Idea: Build data structures at the object-level that are easier to work with.

jetData.cc , trackData.cc ect.

  • We read in "flat ntuples"

  • ntuples organized "by row" meaning have list of variables, entry for each object

    eg: jet_Pt = [pt_jet1, pt_jet2 , ... ] and jet_Eta = [eta_jet1, eta_jet2, ...]

    Input grouped by jet-variable not by jet

  • Much more useful and physically motivated to group by jet instead of by variable

    ie: can group "by column", where we create "jet-object" that is filled with each jet-variable for given jet

    eg: jet1.pt = jet_Pt[1] jet1.eta = jet_Eta[1] ect

  • Whole point of *Data.cc classes is to do the "by row" -> "by column" conversion

  • Result is a list of objects (simple c++ container classes) that have all variables associated to the given object

  • Downstream physics analysis then uses these objects: make analysis logic and filling histograms cleaner/easier

  • Simple object-level data structures located in corresponding header files. eg: jet class defined in jetData.h

  • Point of nTupleAnalysis is to hide the details of the input ntuple from you

    All the thinking is happening at the object-level not the variable level

Histogram classes

straight-forward

nTupleAnalysis take away: No high-level thought happening in the baseclass. Just reading things in, and filling histograms. No complicated selection no fancy physics calculation.

TriggerStudies

This is where more of the finesse is happening.

  • does selection
  • does object-matching
  • defines and fills histograms

Breakdown of input command:

Here is Example run script (input files on lxplus)

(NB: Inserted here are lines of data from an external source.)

section
variable (g : Ss → Ss)
@[simp] theorem State.modSs_phase : (s.modSs g).phase = s.phase := rfl
@[simp] theorem State.modSs_slu : (s.modSs g).slu = s.slu := rfl
@[simp] theorem State.modSs_ml : (s.modSs g).ml = s.ml := rfl
@[simp] theorem State.modSs_scan : (s.modSs g).scan = s.scan := rfl
@[simp] theorem State.modSs_mt : (s.modSs g).mt = s.mt := rfl
@[simp] theorem State.modSs_fe : (s.modSs g).fe = s.fe := rfl
@[simp] theorem State.modSs_sc : (s.modSs g).sc = s.sc := rfl
@[simp] theorem State.modSs_se : (s.modSs g).se = s.se := rfl
@[simp] theorem State.modSs_ps : (s.modSs g).ps = s.ps := rfl
@[simp] theorem State.modSs_radio : (s.modSs g).radio = s.radio := rfl
@[simp] theorem State.modSs_service : (s.modSs g).service = s.service := rfl
@[simp] theorem State.modSs_decoder : (s.modSs g).decoder = s.decoder := rfl
@[simp] theorem State.modSs_ct : (s.modSs g).ct = s.ct := rfl
@[simp] theorem State.modSs_ss : (s.modSs g).ss = g s.ss := rfl
@[simp] theorem State.modSs_nv : (s.modSs g).nv = s.nv := rfl
@[simp] theorem State.modSs_orderCount : (s.modSs g).orderCount = s.orderCount := rfl
@[simp] theorem State.modSs_pending : (s.modSs g).pending = s.pending := rfl
end

section
variable (g : Nv → Nv)
@[simp] theorem State.modNv_phase : (s.modNv g).phase = s.phase := rfl
@[simp] theorem State.modNv_slu : (s.modNv g).slu = s.slu := rfl
@[simp] theorem State.modNv_ml : (s.modNv g).ml = s.ml := rfl
@[simp] theorem State.modNv_scan : (s.modNv g).scan = s.scan := rfl
@[simp] theorem State.modNv_mt : (s.modNv g).mt = s.mt := rfl
@[simp] theorem State.modNv_fe : (s.modNv g).fe = s.fe := rfl
@[simp] theorem State.modNv_sc : (s.modNv g).sc = s.sc := rfl
@[simp] theorem State.modNv_se : (s.modNv g).se = s.se := rfl
@[simp] theorem State.modNv_ps : (s.modNv g).ps = s.ps := rfl
@[simp] theorem State.modNv_radio : (s.modNv g).radio = s.radio := rfl
@[simp] theorem State.modNv_service : (s.modNv g).service = s.service := rfl
@[simp] theorem State.modNv_decoder : (s.modNv g).decoder = s.decoder := rfl
@[simp] theorem State.modNv_ct : (s.modNv g).ct = s.ct := rfl
@[simp] theorem State.modNv_ss : (s.modNv g).ss = s.ss := rfl
@[simp] theorem State.modNv_nv : (s.modNv g).nv = g s.nv := rfl
@[simp] theorem State.modNv_orderCount : (s.modNv g).orderCount = s.orderCount := rfl
@[simp] theorem State.modNv_pending : (s.modNv g).pending = s.pending := rfl
end

end Sys2Proof.Machine
end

 BTagAnalyzer TriggerStudies/NtupleAna/scripts/BTagAnalyzer_cfg.py \
    --inputAOD /eos/cms/store/group/phys_btag/HLTPhaseII/INPUTS/26_02_20_NewOfflineLikeSequence/Offline/ttbar_PU200.root \
    --inputRAW /eos/cms/store/group/phys_btag/HLTPhaseII/INPUTS/26_02_20_NewOfflineLikeSequence/Online/ttbar_TrackingV0_PU200.root \
    -o $PWD \
    -y phase2 \
    --histogramming 1 \
    --histFile hists_Phase2_TrackingV0_PU200_NewOff.root \
    --isMC \
    --doTracks \
    --nevents -1

This command calls a c++ executable and configures it with a python file and various command line input options.

  • BTagAnalyzer - name of c++ executable (source in /bin )

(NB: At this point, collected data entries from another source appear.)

-- ==== Sys2Proof/Laws/Orders.lean ====
section
/-! SUPPORT. The orders that the manual leaves open: what anyOrder can answer, and that it keeps whatever each of its
notices keeps. -/

namespace Sys2Proof.Machine

theorem insertions_perm {α : Type} (x : α) : ∀ (l p : List α), p ∈ insertions x l → p.Perm (x :: l)
  | [], p, h => by simp [insertions] at h; subst h; exact List.Perm.refl _
  | y :: ys, p, h => by
    simp only [insertions, List.mem_cons, List.mem_map] at h
    obtain rfl | ⟨q, hq, rfl⟩ := h
    · exact List.Perm.refl _
    · exact ((insertions_perm x ys q hq).cons y).trans (List.Perm.swap x y ys)

theorem orders_perm {α : Type} : ∀ (l p : List α), p ∈ orders l → p.Perm l
  | [], p, h => by simp [orders] at h; subst h; exact List.Perm.refl _
  | x :: xs, p, h => by
    simp only [orders, List.mem_flatMap] at h
    obtain ⟨q, hq, hp⟩ := h
    exact (insertions_perm x q p hp).trans ((orders_perm xs q hq).cons x)

theorem insertions_ne_nil {α : Type} (x : α) (l : List α) : insertions x l ≠ [] := by
  cases l <;> simp [insertions]

theorem orders_ne_nil {α : Type} : ∀ l : List α, orders l ≠ []
  | [] => by simp [orders]
  | x :: xs => by
    obtain ⟨p, hp⟩ := List.exists_mem_of_ne_nil _ (orders_ne_nil xs)
    obtain ⟨q, hq⟩ := List.exists_mem_of_ne_nil _ (insertions_ne_nil x p)
    exact List.ne_nil_of_mem (List.mem_flatMap.mpr ⟨p, hp, hq⟩)

/-- What `anyOrder` can answer: the notices taken in some order, with or without one more free choice counted. -/
theorem anyOrder_cases (fs : List (State → State)) (s : State) :
    ∃ p : List (State → State), p.Perm fs ∧
      (anyOrder fs s = inOrder p s ∨
        anyOrder fs s = { inOrder p s with orderCount := (inOrder p s).orderCount + 1 }) := by
  unfold anyOrder
  split
  · next h => exact absurd (List.map_eq_nil_iff.mp h) (orders_ne_nil fs)
  · next r rs h =>
    have mem : ∀ x ∈ r :: rs, ∃ p : List (State → State), p.Perm fs ∧ inOrder p s = x := by
      intro x hx
      rw [← h] at hx
      obtain ⟨p, hp, e⟩ := List.mem_map.mp hx
      exact ⟨p, orders_perm fs p hp, e⟩
    split
    · obtain ⟨p, hp, e⟩ := mem r (List.mem_cons_self ..)
      exact ⟨p, hp, .inl e.symm⟩
    · have inside : ∀ k, (r :: rs).getD k r ∈ r :: rs := by
        intro k
        rw [List.getD_eq_getElem?_getD]
        cases e : (r :: rs)[k]? with
        | none => simp
        | some x => simpa using List.mem_of_getElem? e
      obtain ⟨p, hp, e⟩ := mem _ (inside (Config.noticeChoice s.orderCount % (rs.length + 1)))
      exact ⟨p, hp, .inr (by rw [← e])⟩

/-- `anyOrder` keeps what each of its notices keeps, where the count of free choices does not matter. -/
theorem anyOrder_keeps {P : State → Prop} {fs : List (State → State)} {s : State} (start : P s)
    (each : ∀ f ∈ fs, ∀ s, P s → P (f s)) (count : ∀ s n, P s → P { s with orderCount := n }) :
    P (anyOrder fs s) := by
  have run : ∀ (p : List (State → State)) (s : State), (∀ f ∈ p, f ∈ fs) → P s → P (inOrder p s) := by
    intro p
    induction p with
    | nil => intro s _ h; exact h
    | cons f p ih =>
      intro s sub h
      exact ih (f s) (fun g hg => sub g (List.mem_cons_of_mem _ hg)) (each f (sub f (List.mem_cons_self ..)) s h)
  obtain ⟨p, hp, e | e⟩ := anyOrder_cases fs s
  · rw [e]; exact run p s (fun f hf => hp.mem_iff.mp hf) start
  · rw [e]; exact count _ _ (run p s (fun f hf => hp.mem_iff.mp hf) start)

@[simp] theorem anyOrder_nil (s : State) : anyOrder [] s = s := by simp [anyOrder, orders, inOrder]

@[simp] theorem anyOrder_single (f : State → State) (s : State) : anyOrder [f] s = f s := by
  simp [anyOrder, orders, insertions, inOrder]

/-- Two notices that commute on a state are taken as if in the order listed. -/
theorem anyOrder_pair (f g : State → State) (s : State) (h : f (g s) = g (f s)) : anyOrder [f, g] s = g (f s) := by
  simp [anyOrder, orders, insertions, inOrder, h]

@[simp] theorem noticeIf_true (f : State → State) : noticeIf true f = [f] := rfl

@[simp] theorem noticeIf_false (f : State → State) : noticeIf false f = [] := rfl

theorem mem_noticeIf {c : Bool} {f g : State → State} : g ∈ noticeIf c f ↔ c = true ∧ g = f := by
  cases c <;> simp [noticeIf]

@[simp] theorem whileRunning_running {f : State → State} {s : State} (h : s.phase = .running) :
    whileRunning f s = f s := by simp [whileRunning, h]

theorem whileRunning_off {f : State → State} {s : State} (h : s.phase ≠ .running) : whileRunning f s = s := by
  unfold whileRunning; split <;> simp_all

end Sys2Proof.Machine
end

  • TriggerStudies/NtupleAna/scripts/BTagAnalyzer_cfg.py - configuration file written in python that gets passed to the c++ executable

  • other lines are options passed to the python configuration.

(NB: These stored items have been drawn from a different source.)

/-- What a change of entries, functions or target can change. -/
structure TableLane (s t : State) : Prop where
  phase : t.phase = s.phase
  ml : t.ml = s.ml
  scan : t.scan = s.scan
  mt : t.mt = s.mt
  ps : t.ps = s.ps
  service : t.service = s.service
  decoder : t.decoder = s.decoder
  ss : t.ss = s.ss
  nv : t.nv = s.nv
  pending : t.pending = s.pending
  slu_r : t.slu.r = s.slu.r
  slu_f : t.slu.f = s.slu.f
  slu_travel : t.slu.travel = s.slu.travel
  ct_requested : t.ct.requested = s.ct.requested
  ct_latch : t.ct.latch = s.ct.latch

theorem TableLane.refl (s : State) : TableLane s s := by constructor <;> rfl

theorem TableLane.trans {s t u : State} (h : TableLane s t) (k : TableLane t u) : TableLane s u :=
  ⟨k.phase.trans h.phase, k.ml.trans h.ml, k.scan.trans h.scan,
    k.mt.trans h.mt, k.ps.trans h.ps, k.service.trans h.service,
    k.decoder.trans h.decoder, k.ss.trans h.ss, k.nv.trans h.nv,
    k.pending.trans h.pending, k.slu_r.trans h.slu_r, k.slu_f.trans h.slu_f,
    k.slu_travel.trans h.slu_travel, k.ct_requested.trans h.ct_requested, k.ct_latch.trans h.ct_latch⟩

theorem TableLane.modSlu (s : State) (g : Slu → Slu)
    (h0 : ∀ b, (g b).r = b.r := by intro _; rfl)
    (h1 : ∀ b, (g b).f = b.f := by intro _; rfl)
    (h2 : ∀ b, (g b).travel = b.travel := by intro _; rfl) :
    TableLane s (s.modSlu g) :=
  ⟨rfl, rfl, rfl, rfl, rfl, rfl, rfl, rfl, rfl, rfl, h0 _, h1 _,
    h2 _, rfl, rfl⟩

theorem TableLane.modFe (s : State) (g : Fe → Fe) : TableLane s (s.modFe g) := by
  constructor <;> rfl

theorem TableLane.modSc (s : State) (g : Sc → Sc) : TableLane s (s.modSc g) := by
  constructor <;> rfl

theorem TableLane.modSe (s : State) (g : Se → Se) : TableLane s (s.modSe g) := by
  constructor <;> rfl

theorem TableLane.modRadio (s : State) (g : Radio → Radio) : TableLane s (s.modRadio g) := by
  constructor <;> rfl

theorem TableLane.modCt (s : State) (g : Ct → Ct)
    (h0 : ∀ b, (g b).requested = b.requested := by intro _; rfl)
    (h1 : ∀ b, (g b).latch = b.latch := by intro _; rfl) :
    TableLane s (s.modCt g) :=
  ⟨rfl, rfl, rfl, rfl, rfl, rfl, rfl, rfl, rfl, rfl, rfl, rfl,
    rfl, h0 _, h1 _⟩

theorem TableLane.count (s : State) (n : Nat) : TableLane s { s with orderCount := n } := by constructor <;> rfl

theorem TableLane.anyOrder {fs : List (State → State)} {s : State} (h : ∀ f ∈ fs, ∀ s, TableLane s (f s)) :
    TableLane s (anyOrder fs s) :=
  anyOrder_keeps (P := TableLane s) (.refl s) (fun f hf _ k => k.trans (h f hf _)) (fun _ n k => k.trans (.count _ n))

theorem TableLane.foldl {α : Type} {f : State → α → State} (h : ∀ s a, TableLane s (f s a)) :
    ∀ (l : List α) (s : State), TableLane s (l.foldl f s)
  | [], s => .refl s
  | a :: l, s => (h s a).trans (TableLane.foldl h l (f s a))

/-- What the application of a setting can change. -/
structure SettingLane (s t : State) : Prop where
  phase : t.phase = s.phase
  ml : t.ml = s.ml
  scan : t.scan = s.scan
  service : t.service = s.service
  decoder : t.decoder = s.decoder
  pending : t.pending = s.pending
  slu_r : t.slu.r = s.slu.r
  slu_f : t.slu.f = s.slu.f
  slu_travel : t.slu.travel = s.slu.travel
  ct_requested : t.ct.requested = s.ct.requested
  ct_latch : t.ct.latch = s.ct.latch
  ps_power : t.ps.power = s.ps.power
  ps_lost : t.ps.lost = s.ps.lost
  ps_back : t.ps.back = s.ps.back
  ps_bridging : t.ps.bridging = s.ps.bridging
  ps_allowance : t.ps.allowance = s.ps.allowance
  ps_restartKind : t.ps.restartKind = s.ps.restartKind
  ps_outputsOff : t.ps.outputsOff = s.ps.outputsOff
  ps_pendingRestart : t.ps.pendingRestart = s.ps.pendingRestart
  ss_writeStop : t.ss.writeStop = s.ss.writeStop
  ss_rewrite : t.ss.rewrite = s.ss.rewrite
  nv_slots : t.nv.slots = s.nv.slots
  nv_odometer : t.nv.odometer = s.nv.odometer
  nv_record : t.nv.record = s.nv.record
  nv_markPresent : t.nv.markPresent = s.nv.markPresent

    --input* paths to the input files

    -o where to put the output histogram

    --histFile name of output histogram

The executable lives in bin/BTagAnalyzer.cc Whole point of this code is to read-in the configuration and pass everything to BTagAnlysis class (src/BTagAnalysis.cc) which does the work event loop.

Configuration file scripts/BTagAnalyzer_cfg.py Reads in the command line options, passes them to the c++ executable BTagAnalyzer

Code with the analysis is src/BTagAnalysis.cc Does four things

  • Creates eventData
  • Does the event loop
  • Does object matching (and truth labeling)
  • Defines and fills histograms

eventData:

Class in TriggerStudies package that loads the various objects-level offJet / PFJets ect. data (deined

  • simple structure that holds data for the whole event
  • meta-version of the object-level data classes in the nTupleAnalysis
  • configures which object-level data to hold
  • most of work forwarded to the nTupleAnalysis baseclass
  • eventData::update gets called every event,

    the calls the functions that do the "by-row" -> "by-column" conversion

  • hold vectors of the column-sorted objects (offJets/ pfJets etc.)

Histograms

Histograms are defined in the constructor (called once per job) eg:

hOffJets_matched_B        = new nTupleAnalysis::jetHists("offJets_matched_B",       fs, "", jetDetailString );

here:

  • offJets_matched_B - specifies directory name in the output rootfile
  • jetDetailString - is a string that encodes the level of detail of plots produced

eventLopp

Also called once per job.

  • loops over the events and actually does the analysis

All the action happens within this loop. (and subroutines within this loop) Best to look at the code to see whats done.